Filter the entries below, keeping only lines with the word "registers".

## Saved data entries
»»

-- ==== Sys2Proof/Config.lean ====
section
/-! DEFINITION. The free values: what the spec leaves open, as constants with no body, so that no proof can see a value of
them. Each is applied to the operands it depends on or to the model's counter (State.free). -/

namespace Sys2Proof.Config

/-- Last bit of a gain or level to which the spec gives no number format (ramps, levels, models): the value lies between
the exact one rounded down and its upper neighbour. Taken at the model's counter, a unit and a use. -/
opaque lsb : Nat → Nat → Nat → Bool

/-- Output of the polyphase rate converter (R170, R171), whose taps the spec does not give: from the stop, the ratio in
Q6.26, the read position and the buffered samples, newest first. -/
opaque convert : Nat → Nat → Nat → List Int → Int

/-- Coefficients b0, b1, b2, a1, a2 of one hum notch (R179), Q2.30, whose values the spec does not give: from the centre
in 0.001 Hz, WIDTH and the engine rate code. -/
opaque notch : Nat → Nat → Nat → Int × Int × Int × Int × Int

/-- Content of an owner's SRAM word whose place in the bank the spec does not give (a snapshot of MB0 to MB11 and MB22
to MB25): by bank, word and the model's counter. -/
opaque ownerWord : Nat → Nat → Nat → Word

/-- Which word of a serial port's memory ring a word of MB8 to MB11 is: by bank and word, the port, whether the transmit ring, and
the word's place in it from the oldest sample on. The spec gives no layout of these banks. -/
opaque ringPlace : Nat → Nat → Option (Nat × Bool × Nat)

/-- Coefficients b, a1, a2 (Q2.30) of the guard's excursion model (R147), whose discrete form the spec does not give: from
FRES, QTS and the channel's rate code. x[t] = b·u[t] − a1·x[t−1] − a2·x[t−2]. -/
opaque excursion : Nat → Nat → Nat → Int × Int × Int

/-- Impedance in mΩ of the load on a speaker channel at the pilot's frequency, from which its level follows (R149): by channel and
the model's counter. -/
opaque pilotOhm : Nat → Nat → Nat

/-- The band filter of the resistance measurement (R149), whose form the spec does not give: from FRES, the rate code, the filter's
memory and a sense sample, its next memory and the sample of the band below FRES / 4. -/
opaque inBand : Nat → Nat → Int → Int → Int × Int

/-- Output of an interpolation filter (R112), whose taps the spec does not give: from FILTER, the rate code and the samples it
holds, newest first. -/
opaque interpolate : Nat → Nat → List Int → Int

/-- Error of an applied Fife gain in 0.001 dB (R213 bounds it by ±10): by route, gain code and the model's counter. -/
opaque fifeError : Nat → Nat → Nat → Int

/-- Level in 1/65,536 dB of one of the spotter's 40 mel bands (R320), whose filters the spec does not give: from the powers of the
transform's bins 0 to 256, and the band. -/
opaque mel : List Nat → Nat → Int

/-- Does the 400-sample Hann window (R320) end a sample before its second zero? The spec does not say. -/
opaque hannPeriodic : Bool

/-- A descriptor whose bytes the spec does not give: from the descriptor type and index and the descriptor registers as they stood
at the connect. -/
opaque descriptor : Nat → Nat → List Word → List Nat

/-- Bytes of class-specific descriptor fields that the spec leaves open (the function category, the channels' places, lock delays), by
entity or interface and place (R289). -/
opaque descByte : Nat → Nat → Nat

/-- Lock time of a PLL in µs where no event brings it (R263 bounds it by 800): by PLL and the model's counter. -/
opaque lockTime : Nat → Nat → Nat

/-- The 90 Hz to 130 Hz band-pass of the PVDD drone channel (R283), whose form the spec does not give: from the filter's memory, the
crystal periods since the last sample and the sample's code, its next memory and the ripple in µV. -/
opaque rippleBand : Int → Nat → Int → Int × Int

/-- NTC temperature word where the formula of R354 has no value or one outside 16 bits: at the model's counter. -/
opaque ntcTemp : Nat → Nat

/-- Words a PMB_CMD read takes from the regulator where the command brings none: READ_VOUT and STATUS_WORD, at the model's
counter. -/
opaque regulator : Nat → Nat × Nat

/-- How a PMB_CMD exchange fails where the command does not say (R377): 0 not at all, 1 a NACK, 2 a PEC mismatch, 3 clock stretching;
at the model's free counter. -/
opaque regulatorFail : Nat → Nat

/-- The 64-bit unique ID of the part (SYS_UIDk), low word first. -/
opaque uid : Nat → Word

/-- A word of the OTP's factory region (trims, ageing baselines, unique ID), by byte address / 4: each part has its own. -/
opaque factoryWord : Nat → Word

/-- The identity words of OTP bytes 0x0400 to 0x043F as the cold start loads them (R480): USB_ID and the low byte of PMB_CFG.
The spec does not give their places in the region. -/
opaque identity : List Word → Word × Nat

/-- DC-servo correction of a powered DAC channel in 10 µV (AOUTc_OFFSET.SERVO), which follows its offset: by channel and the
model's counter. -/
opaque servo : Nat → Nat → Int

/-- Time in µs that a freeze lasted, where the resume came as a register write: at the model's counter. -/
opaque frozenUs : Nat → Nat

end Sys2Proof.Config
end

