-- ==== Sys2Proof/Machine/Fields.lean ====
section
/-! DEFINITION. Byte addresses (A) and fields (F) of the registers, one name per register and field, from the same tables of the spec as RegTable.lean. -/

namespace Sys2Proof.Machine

««

## Problem solution
/-- A descriptor whose bytes the spec does not give: from the descriptor type and index and the descriptor registers as they stood
/-! DEFINITION. Byte addresses (A) and fields (F) of the registers, one name per register and field, from the same tables of the spec as RegTable.lean. -/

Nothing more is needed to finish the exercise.